Did you guys overseed the rest of your turf with those cultivators as well?


----------



## Kissfromnick (Mar 25, 2019)

Yes i trow about 4lb per 1k to existing lawn. Here some picture.


----------



## Scagfreedom48z+ (Oct 6, 2018)

Kissfromnick said:


> Yes i trow about 4lb per 1k to existing lawn. Here some picture.


That's looking great. It's mixing in very well. I went with 7 lbs per 1k for the overseed and used the scotts wizz spreader for the bare spots.

Did you roll in your seed or dethatch?


----------



## Kissfromnick (Mar 25, 2019)

Scagfreedom48z+ said:


> Kissfromnick said:
> 
> 
> > I decide to use 4th millennium this yer too. Here before and after 10 days after seeding.
> ...


----------



## Kissfromnick (Mar 25, 2019)

Scagfreedom48z+ said:


> Kissfromnick said:
> 
> 
> > Yes i trow about 4lb per 1k to existing lawn. Here some picture.
> ...


I went with full package for back yard this yer dethach double pas with tow-behind aerator and peat moss. Didn't use any start fertilizer just 2.5lb per 1k of 20.0.0 another 2.5lb going in tomorrow. Had some fungus lot of seedlings in existing lawn gone but should be ok my hgt just started to recover from dormant i didn't water even once this summer.


----------



## Scagfreedom48z+ (Oct 6, 2018)

I did everything you mentioned besides aerate. I have some spots that I have shallow irrigation lines and I'm worried about spreading POA T so I skipped the aeration.

I overseeded and rolled. 
Spot seeded and covered those areas in peat.
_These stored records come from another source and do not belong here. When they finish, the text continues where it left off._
/-- STORE with commit 1: a page that does not pass is answered BAD; one that passes is stored as the page of its number, and then: an
incomplete assembly is answered BAD and kept; a complete one is REFUSED(MODE) outside OPEN, BUSY beside another write, and otherwise its
configuration write starts, with the next generation, to the slot not in use (configuration A on the defaults), which is torn; the
assembly is emptied and the order IN-PROGRESS. Every other answer is remembered and its ANSWER queued when there is room. After a
REFUSED or a BUSY the assembly is kept. (The mode is read after the roster has heard the gateway and judged DISCORD: log 11.) -/
def Obligations.StoreCommitStartsWrite : Prop :=
  (∀ s : State,
    (∀ data, storePage 0 data s = (page0Of data).map fun p => { s with orders := { s.orders with page0 := some p } }) ∧
      (∀ data, storePage 1 data s = (page1Of data).map fun p => { s with orders := { s.orders with page1 := some p } }) ∧
      (∀ data, storePage 2 data s = (page2Of data).map fun p => { s with orders := { s.orders with page2 := some p } }) ∧
      (∀ n data, 2 < n → storePage n data s = none) ∧
      ∀ c, s.startup.config = some c → s.generation = c.generation ∧
        (c.source = .slotA → s.configTarget = .b) ∧ (c.source = .slotB ∨ c.source = .defaults → s.configTarget = .a)) ∧
  ∀ (s : State) (number : Byte) (target : Nat) (page : Byte) (data : List Byte), TakesNewOrder s number target →
    data.length ≤ 27 →
      let kept := fun (t v : State) => t.orders.page0 = v.orders.page0 ∧ t.orders.page1 = v.orders.page1 ∧
        t.orders.page2 = v.orders.page2
      ∃ t, exec (.storeCommit number target page data) s = .next t ∧ t.startup = s.startup ∧
        (storePage page.toNat data s = none → t.lockout = s.lockout ∧ kept t s ∧
          AnsweredBy s t number .store [number, 0x40#8]) ∧
        ∀ v, storePage page.toNat data s = some v →
          (v.orders.page0 = none ∨ v.orders.page1 = none ∨ v.orders.page2 = none →
            t.lockout = s.lockout ∧ kept t v ∧ AnsweredBy s t number .store [number, 0x40#8]) ∧
          ∀ p, v.orders.page0 = some p → ∀ c, v.orders.page1 = some c → ∀ l, v.orders.page2 = some l →
            ((heardState 0 s).ballot.mode ≠ .opened →
              t.lockout = s.lockout ∧ t.store = s.store ∧ kept t v ∧ AnsweredBy s t number .store [number, 0x26#8]) ∧
              ((heardState 0 s).ballot.mode = .opened → s.lockout.inFlight.isSome = true ∨ s.lockout.pendingWrite = true →
                t.lockout = s.lockout ∧ t.store = s.store ∧ kept t v ∧ AnsweredBy s t number .store [number, 0x30#8]) ∧
              ((heardState 0 s).ballot.mode = .opened → s.lockout.inFlight = none → s.lockout.pendingWrite = false →
                t.orders = ⟨some ⟨number, .store, .inProgress, none⟩, some number, none, none, none⟩ ∧
                  t.lockout.inFlight = some (.config s.configTarget
                    ⟨if s.generation < 65535 then s.generation + 1 else 65535, ⟨p, c, l⟩⟩) ∧
                  (s.configTarget = .a → t.store.configA = .torn ∧ t.store.configB = s.store.configB) ∧
                  (s.configTarget = .b → t.store.configB = .torn ∧ t.store.configA = s.store.configA) ∧
                  t.lockout.record = s.lockout.record)

/-- A READ targeted at the station under a new number is answered in the same event: DONE with the record built of the blocks as they
stand after the roster has heard the gateway, or BAD where index or page name no record; the answer is remembered, and claimed
when there is room; beyond the hearing and the judging of the roster's two holds only order handler and link controller
change. (DISCORD is judged before the record is built: `heardState`, log 11.) -/
def Obligations.ReadAnswersRecord : Prop :=
  ∀ (s : State) (number : Byte) (target : Nat) (index page : Byte), TakesNewOrder s number target →
    let u := heardState 0 s
    let done := fun (record : List Byte) => number :: 0x10#8 :: record
    let bad := [number, 0x40#8]
    let answers := fun (c : Instr) (payload : List Byte) =>
      ∃ t, exec c s = .next t ∧ AnsweredWith t number .read payload ∧ (HasRoom s → Queued t (.answer payload false)) ∧
        t.holds.own = (judgeView u).holds.own ∧ t.holds.remote = s.holds.remote ∧ t.roster = u.roster ∧
        t.ballot.mode = (judgeView u).ballot.mode ∧ t.plan = s.plan ∧ t.lockout = s.lockout ∧ t.store = s.store ∧ t.startup = s.startup ∧ t.sweep = s.sweep ∧
        t.monitors = s.monitors ∧ t.orders.awaited = s.orders.awaited ∧ t.orders.page0 = s.orders.page0
    answers (.readIdentity number target [index, page]) (done u.identityRecord) ∧
      (∀ r, u.samplesRecord page.toNat = some r → answers (.readSamples number target [index, page]) (done r)) ∧
      (1 < page.toNat → answers (.readSamples number target [index, page]) bad) ∧
      (∀ m, u.monitors.records.find? (fun m => decide (m.number = index.toNat)) = some m →
        answers (.readMonitor number target [index, page]) (done (u.monitorRecord m))) ∧
      ((∀ m ∈ u.monitors.records, m.number ≠ index.toNat) → answers (.readMonitor number target [index, page]) bad) ∧
      (page.toNat ≤ 6 → answers (.readOwnHolds number target [index, page]) (done (u.ownHoldsRecord page.toNat))) ∧
      (6 < page.toNat → answers (.readOwnHolds number target [index, page]) bad) ∧
      (page.toNat ≤ 11 → answers (.readRemoteHolds number target [index, page]) (done (u.remoteHoldsRecord page.toNat))) ∧
      (11 < page.toNat → answers (.readRemoteHolds number target [index, page]) bad) ∧
      (index.toNat ≤ 24 → page.toNat ≤ 1 →
        answers (.readRoster number target [index, page]) (done (rosterRecord (u.entry index.toNat) page.toNat))) ∧
      (24 < index.toNat ∨ 1 < page.toNat → answers (.readRoster number target [index, page]) bad) ∧
      answers (.readBleed number target [index, page]) (done (bleedRecord u.plan)) ∧
      answers (.readBallot number target [index, page]) (done u.ballotRecord) ∧
      answers (.readLockout number target [index, page]) (done (lockoutRecordBytes u.lockout)) ∧
      (∀ r, u.configRecord page.toNat = some r → answers (.readConfig number target [index, page]) (done r)) ∧
      (2 < page.toNat → answers (.readConfig number target [index, page]) bad)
I'm day 4 into it on my backyard and I'm sweating already! I just hope I did everything right. I hope that the seeds get enough soil contact. There are some areas that were spot seeded where the seeds have come up to the surface. I cerbtaibly hope I get the same results you do at day 10. I'm definitely nervous


----------



## Kissfromnick (Mar 25, 2019)

Scagfreedom48z+ said:


> I did everything you mentioned besides aerate. I have some spots that I have shallow irrigation lines and I'm worried about spreading POA T so I skipped the aeration.
> 
> I overseeded and rolled.
> Spot seeded and covered those areas in peat.
> ...


It many factors involved in seeding. I have couple spots in far corners where wasn't enough water will need add seeds. Give it some time if u need to add some seeds it still plenty of time to do this season. Also i always got good success with the doorman seeding tttf.


----------



## Ohio Lawn (Mar 20, 2019)

That is looking good. I love 4th millennium. I have it in the mix that I just put down two weeks ago. It is impressive stuff. Good job!


----------